Waiting time is one of the most prominent issues in the process of making appointments of medical facilities. From queuing time for reservation, to queuing time for payment, and then queuing time for medical check, each process may result in the waste of time and resources. Based on the investigation results, time of queuing up for an appointment is the longest. Specifically, 186 patients voted for the queuing time for payment, 162 patients voted for the waiting time for seeing the doctor, 161 patients voted for the waiting time for making an appointment. Based on the above analysis, the location arrangement, the complexity of the appointment process has a relatively weak influence on waiting time. From the corresponding satisfaction point of view, the corresponding satisfaction rates for the above processes were only 5.73, 5.76 and 5.31 (the rating rate ranges from 1 to 10).

✓

Longer time for waiting will reduce patient satisfaction.

For each reservation process, patients have to spend much time for waiting, which to a large extent, would affect other personal time arrangements. According to the survey data, more than half of the patients (56.43%) had to leave early because of other time conflicts. That is to say, to a certain extent, the longer waiting time for the appointments affects patients’ work and life and even good mood, which will result in an increase in rates of missing appointments.

✓

Longer time for waiting exposes the problems of medical management.

Waiting for a long time may also lead to leaving the medical equipment idle, resulting in a waste of medical resources and lower efficiency. Therefore, shortening the time for waiting is an important issue for medical management.

✓

The severity of patients’ conditions, patient–hospital travel distance and travel time would have impacts on patient satisfaction.

Compared to inpatients, appointed patients, and the randomly arrived patients, emergency patients have higher requirements for instant treatments. The severity of patients’ conditions would result in different expectations on patient satisfaction. Patient–hospital travel distance and travel time would also influence patient satisfaction.

✓

Insufficient information transparency would reduce patient satisfaction.

Results indicate that insufficient information transparency reduces patient satisfaction. In the responses to the question “there is no information about the number of people queued up”, most of the patient satisfaction scores range from 0 to 5. Based on the field research, we find that providing queuing number information has a greater impact on patients’ noncompliance to clinic appointments.

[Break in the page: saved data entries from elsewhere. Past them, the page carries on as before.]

/-- Axis `a` goes on from its held state to `t` by its state. -/
def Node.axisMotion (n : Node) (a : Nat) (t : T64) : Node :=
  if t ≤ (n.axis a).at_ then n
  else
    let n := match (n.axis a).st with
      | .disabled => n
      | .standstill => n
      | .moving => n.moveTick a t
      | .stopping => n.stopTick a t
      | .segment => n.segTick a t
      | .syncing => n.gearTick a t
      | .geared => n.gearTick a t
    n.updAxis a (fun x => { x with at_ := t })

/-- The following error of R235, none without a valid encoder. -/
def Node.ferr (n : Node) (a : Nat) : Option Int :=
  if n.encValid a then (n.encPos a).map (fun e => (n.axis a).pos - e) else none

/-- Count the ticks for which the following error stays beyond its window (R235); the check is suspended without a valid
encoder (R240). -/
def Node.ferrTick (n : Node) (a : Nat) : Node :=
  let x := n.axis a
  let beyond : Bool := match n.ferr a with
    | some e => x.cfg.ferrWindow != 0 && x.st != .disabled && decide (x.cfg.ferrWindow < e.natAbs)
    | none => false
  n.updAxis a (fun x => { x with ferrTicks := if beyond then x.ferrTicks + 1 else 0 })

/-- The AXIS stall takes the commanded position with the tick instant (R218); not while the Sequencer is away (R240). -/
def Node.writeAxis (n : Node) (a : Nat) (t : T64) : Node :=
  let k := n.axisStall a
  let s := n.stall k
  if s.active && n.runs Isl.seq && s.kd == K.axis then
    n.putStall k (s.takeAt (BitVec.ofNat 64 (ofSigned 64 (n.axis a).pos)) t)
  else n

/-- Axis `a` at tick `t`. -/
def Node.axisTick (n : Node) (a : Nat) (t : T64) : Node :=
  let n := (n.axisMotion a t).updAxis a (fun x => { x with tick := t, shown := (x.p, x.v, x.a) })
  ((n.ferrTick a).writeAxis a t).driveTick a t

/-- The next tick: the first multiple of 20 µs that has not been carried out (R219). -/
def Node.tickAt (n : Node) : T64 :=
  let t := nextGrid n.gridNow 20000
  if (n.axis 0).tick = t then t + 20000 else t

/-- PLANNER_TICK (R219). -/
def execPlannerTick (s : State) : Host.Outcome State Fault Refusal :=
  s.run fun n =>
    if n.runs Isl.motion then
      let t := n.tickAt
      ((n.upTo t).axisTick 0 t).axisTick 1 t
    else n

/-! ### Commands -/

/-- The instant of a motion command is 0, or not past and at most 60 s ahead (R223). -/
def badInstant (n : Node) (t off : Nat) : Bool × Nat × Nat := badRange (t != 0 && decide (t < n.now ∨ n.now + sec 60 < t)) off

/-- A jerk a move may use (R217, R222). -/
def jerkOk (jmin j : Nat) : Bool := if j = 0 then jmin == 0 else decide (jmin ≤ j)

/-- The ranges of op 0 (R217). -/
def axisCfgChecks (pl : List Byte) : List (Bool × Nat × Nat) :=
  let g (o : Nat) := u32 pl o
  let ceil := 0x0BB80000
  let acc := 1000000000
  [badIn (g 4) 1 ceil 4, badIn (g 8) 1 acc 8, badIn (g 12) 1 acc 12, badIn (g 20) 1 (g 4) 20, badIn (g 24) 1 (g 8) 24,
   badIn (g 28) 1 (g 12) 28, badRange (!jerkOk (g 16) (g 32)) 32, badIn (g 36) 1 (g 12) 36, badRange (!jerkOk (g 16) (g 40)) 40,
   badIn (g 44) 0 (g 4) 44, badRange (decide (s64 pl 56 ≤ s64 pl 48)) 56, badRange (s32 pl 64 == 0) 64, badRange (g 68 == 0) 68,
   badRange (u16 pl 76 == 0) 76, (decide (4 ≤ u16 pl 78), Rs.paramReserved, 78),
   badRange (decide (numStalls ≤ u16 pl 80) && u16 pl 80 != noStall) 80, badRange (decide (numStalls ≤ u16 pl 82) && u16 pl 82 != noStall) 82]

/-- The configuration of a payload. -/
def AxisCfg.ofBytes (pl : List Byte) : AxisCfg :=
  { vmax := u32 pl 4, amax := u32 pl 8, dmax := u32 pl 12, jmin := u32 pl 16, vDef := u32 pl 20, aDef := u32 pl 24, dDef := u32 pl 28,
    jDef := u32 pl 32, dStop := u32 pl 36, jStop := u32 pl 40, vstart := u32 pl 44, softMin := s64 pl 48, softMax := s64 pl 56,
    encNum := s32 pl 64, encDen := u32 pl 68, ferrWindow := u32 pl 72, ferrTime := u16 pl 76, flags := BitVec.ofNat 16 (u16 pl 78),
    limNeg := u16 pl 80, limPos := u16 pl 82 }

/-- The 96 bytes of op 2. -/
def AxisCfg.toBytes (c : AxisCfg) (a : Nat) : List Byte :=
  [BitVec.ofNat 8 a, 2, 0, 0] ++ leBytes 4 c.vmax.toNat ++ leBytes 4 c.amax ++ leBytes 4 c.dmax ++ leBytes 4 c.jmin ++ leBytes 4 c.vDef.toNat
    ++ leBytes 4 c.aDef ++ leBytes 4 c.dDef ++ leBytes 4 c.jDef ++ leBytes 4 c.dStop ++ leBytes 4 c.jStop ++ leBytes 4 c.vstart.toNat
    ++ leBytes 8 (ofSigned 64 c.softMin) ++ leBytes 8 (ofSigned 64 c.softMax) ++ leBytes 4 (ofSigned 32 c.encNum) ++ leBytes 4 c.encDen
    ++ leBytes 4 c.ferrWindow ++ leBytes 2 c.ferrTime ++ leBytes 2 c.flags.toNat ++ leBytes 2 c.limNeg ++ leBytes 2 c.limPos
    ++ leBytes 4 0 ++ leBytes 8 0

/-- Set the commanded position (R217 op 1); an axis that is DISABLED stands still too (DEDUCED, log 28). -/
def Node.setPosition (n : Node) (a : Nat) (p : Int) : Node :=
  let off := match n.encOf a with | some i => p - n.encScaled a i | none => (n.axis a).encOffset
  n.updAxis a (fun x => { x.place p with referenced := true, encOffset := off, encOffsetSet := true })
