/-- A valid Sync with its offset θ in 2^-4 ns moves the servo through R298. -/
def Node.servoSync (n : Node) (theta : Int) (rate : ℚ) : Node :=
  let n := n.updTime (fun t => { t with theta := theta, lastSync := n.now, sourceLost := false })
  let mag := theta.natAbs
  match n.time.servo with
  | .free => ({ n with time := { n.time with servo := .acquiring, integ := 0, goodRun := 0, badRun := 0 } }).servoSet theta rate
  | .acquiring =>
    if n.time.cfg.step * 16000 < mag then (n.stepTime (-theta)).updTime (fun t => { t with integ := 0, goodRun := 0 })
    else
      let good := if mag < 800 then n.time.goodRun + 1 else 0
      let n := (n.updTime (fun t => { t with goodRun := good })).servoSet theta rate
      if 16 ≤ good then n.servoTo .locked else n
  | .locked =>
    let bad := if 8000 < mag then n.time.badRun + 1 else 0
    let n := (n.updTime (fun t => { t with badRun := bad })).servoSet theta rate
    if 4 ≤ bad then n.servoTo .acquiring else n
  | .holdover => (n.servoTo (if mag ≤ 8000 then .locked else .acquiring)).servoSet theta rate

/-! ### Messages -/

/-- SYNC (R293 to R296): `raw` is the raw ingress stamp. -/
def execSync (p raw : Nat) (s : State) : Host.Outcome State Fault Refusal :=
  s.run fun n =>
    if n.capable p ∧ p = n.time.slave then
      let n := n.applyTimeCfg
      let stamp := ((raw : Int) - Config.ingressCorr p (n.port p).rate).toNat
      (n.updTime (fun t => { t with sync := some (stamp, p) })).relay Node.sendSync
    else n

/-- A rate offset in 2^-41 as a ratio. -/
def rateOf (o : Int) : ℚ := 1 + (o : ℚ) / (2 ^ 41 : Nat)
/-- The rate ratio as an offset in 2^-41. -/
def offsetOf (r : ℚ) : Int := ratRound ((r - 1) * (2 ^ 41 : Nat))

/-- FOLLOW_UP (R296 to R298): `origin`, the precise origin and the correction, both in 2^-4 ns, and the cumulative rate offset in 2^-41; `raws` are the
raw egress stamps of the Syncs relayed on ports A to C. What is relayed carries the upstream link delay, the residence time and the rate
ratio. -/
def execFollowUp (p : Nat) (origin : Nat × Int) (rateOffset : Int) (raws : List Nat) (s : State) : Host.Outcome State Fault Refusal :=
  s.run fun n => match n.time.sync with
    | some (stamp, q) =>
      if q = p ∧ p = n.time.slave ∧ n.capable p then
        let x := n.port p
        let theta := (stamp : Int) - ((origin.1 : Int) + origin.2 + (x.linkDelay : Int))
        let rate := rateOf rateOffset * rateOf x.rateOffset
        let n := (n.updTime (fun t => { t with sync := none })).relay (fun n q =>
          let stay := (raws.getD q 0 : Int) + Config.egressCorr q (n.port q).rate - (stamp : Int)
          n.sendFollowUp q (origin.1 / 16) (origin.2 + (x.linkDelay : Int) + ratRound ((stay : ℚ) * rate) + (origin.1 % 16 : Nat)) (offsetOf rate))
        n.servoSync theta rate
      else n
    | none => n

/-- SYNC_LOST (R296, R298): none for 3 intervals. -/
def execSyncLost (s : State) : Host.Outcome State Fault Refusal :=
  s.run fun n =>
    if n.isHead ∧ n.time.cfg.source ≠ 1 then n
    else
      let n := n.upTo (n.time.lastSync + ⌈3 * n.time.cfg.interval⌉.toNat)
      let n := if n.isHead then n.updTime (fun t => { t with sourceLost := true }) else n
      match n.time.servo with
      | .acquiring => n.servoTo .free
      | .locked => n.enterHoldover
      | _ => n

/-- HOLDOVER_EXPIRED (R298). -/
def execHoldoverExpired (s : State) : Host.Outcome State Fault Refusal :=
  s.run fun n =>
    if n.time.servo = .holdover then (n.upTo (n.time.holdFrom + sec n.time.cfg.holdover)).servoTo .free else n

/-- SYNC_SEND (R296): an interval after the last one the head sends on port `at_.1`, with the raw egress stamp `at_.2`; a member relays what it receives. New
settings apply at the interval boundary (R303). The Announce goes with a Sync, once per second (DESIGN CHOICE, log 34). -/
def execSyncSend (at_ : Nat × Nat) (s : State) : Host.Outcome State Fault Refusal :=
  s.run fun n =>
    let n := (n.upTo ((n.port at_.1).syncAt + ratRound n.time.cfg.interval |>.toNat)).applyTimeCfg
    if n.masterPort at_.1 ∧ n.capable at_.1 then
      let (gm, steps, utc) := n.announced
      let n := if (n.port at_.1).announceAt + sec 1 ≤ n.now then n.sendAnnounce at_.1 gm steps utc else n
      if n.isHead then
        let out := ((at_.2 : Int) + Config.egressCorr at_.1 (n.port at_.1).rate).toNat
        (n.sendSync at_.1).sendFollowUp at_.1 (out / 16) (out % 16 : Nat) 0
      else n
    else n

Among the patients who have higher degrees of satisfaction, most are satisfied with the relevant measures to improve transparency of hospitals on queuing information. Specifically, the rate of patients who would like to know the specific time for waiting is 80.3%, higher than the number of patients who would like to know the specific people who are in the waiting list (69.1%). The transparency of information is also reflected in the usefulness of the information (the value of the information) provided to patients. Therefore, how to convert public information into more valuable information for patients is also an important issue for hospitals to consider.

✓

The problem of excessive medical treatment would reduce patient satisfaction.

The issue of excessive medical treatment in China cannot be ignored. The excessive medical treatment refers to the inappropriate, irregular, and unethical medical behaviors, including over-examination, over-treatment, and over-medication. In particular, the problem of over-examination would result in the unnecessary occupation of medical equipment, which would further prolong patient waiting time and make the problem of long waiting time more serious. Meanwhile, unnecessary over-examination also indirectly aggravates the problem of mistrust between doctors and patients.

4. Methodology

4.1. Research Method

The following algorithms [36] are commonly adopted for the scheduling optimization during the diagnosis process (as shown in

Table 1. Algorithm comparisons.

	Convenience	Rapidity	Computation	Randomness	Optimality
Greedy Algorithm Based on Information	Strong	Strong	Small	Incapable	Poor
Backtracking Algorithm with Rollout Strategy	Strong	Strong	Small	Incapable	Poor
Heuristic AND/OR map (AO*) Search Algorithm Based on Least Test Cost	Weak	Weak	Large	Incapable	Good
Depth-first Search Method of Dual Heuristic Function	Weaker	Weaker	Smaller	Incapable	Good
Markov Decision Process (MDP)	Stronger	Stronger	Large	Capable	Good

):

The selection of MDP as the research method in this study is mainly based on: First, the hospital scheduling optimization problem has high requirements on the result of strategy optimization. Second, the visiting behaviors of patients and the decision-making behaviors of hospitals are highly random and computationally intensive. Third, diagnosis of MRI equipment optimization scheduling problem on the service day belongs to a periodic observation of dynamic decision process, which would be applied to study the MDP.

The application of MDP is as follows: patients’ satisfaction is introduced, and patient satisfaction is embedded in the finite horizon Markov Decision Process (MDP), the original reward (r)—net benefit is replaced. Take the patient satisfaction as a new form of reward for making decision action a_v based on Sv.

The capability of the MRI equipment is measured by time slots, which are the base of time; for example, each time slot in an MRI is set as 15 min.

4.2. Problem Definition

Both hospitals and patients are in urgent need for solving the problem of long waiting time during the healthcare appointment reservations and treatment processes. However, most of the existing studies optimized the schedule based on hospital revenue while ignored patient satisfaction. To make up for this gap, by adopting the finite horizon MDP and considering patient satisfaction and hospital revenue, we scheduled patients with large medical diagnostic equipment as an example, so as to obtain a better decision-making theory and practice at the same time. Reservation scheduling is dynamic and complex. In order to better reflect the reality, the definitions and assumptions are listed below:

Condition 1.

Patients are divided into four categories: emergency patients (type A); Appointed inpatients (category B); Appointed outpatients (category C); randomly arrived outpatients (class D).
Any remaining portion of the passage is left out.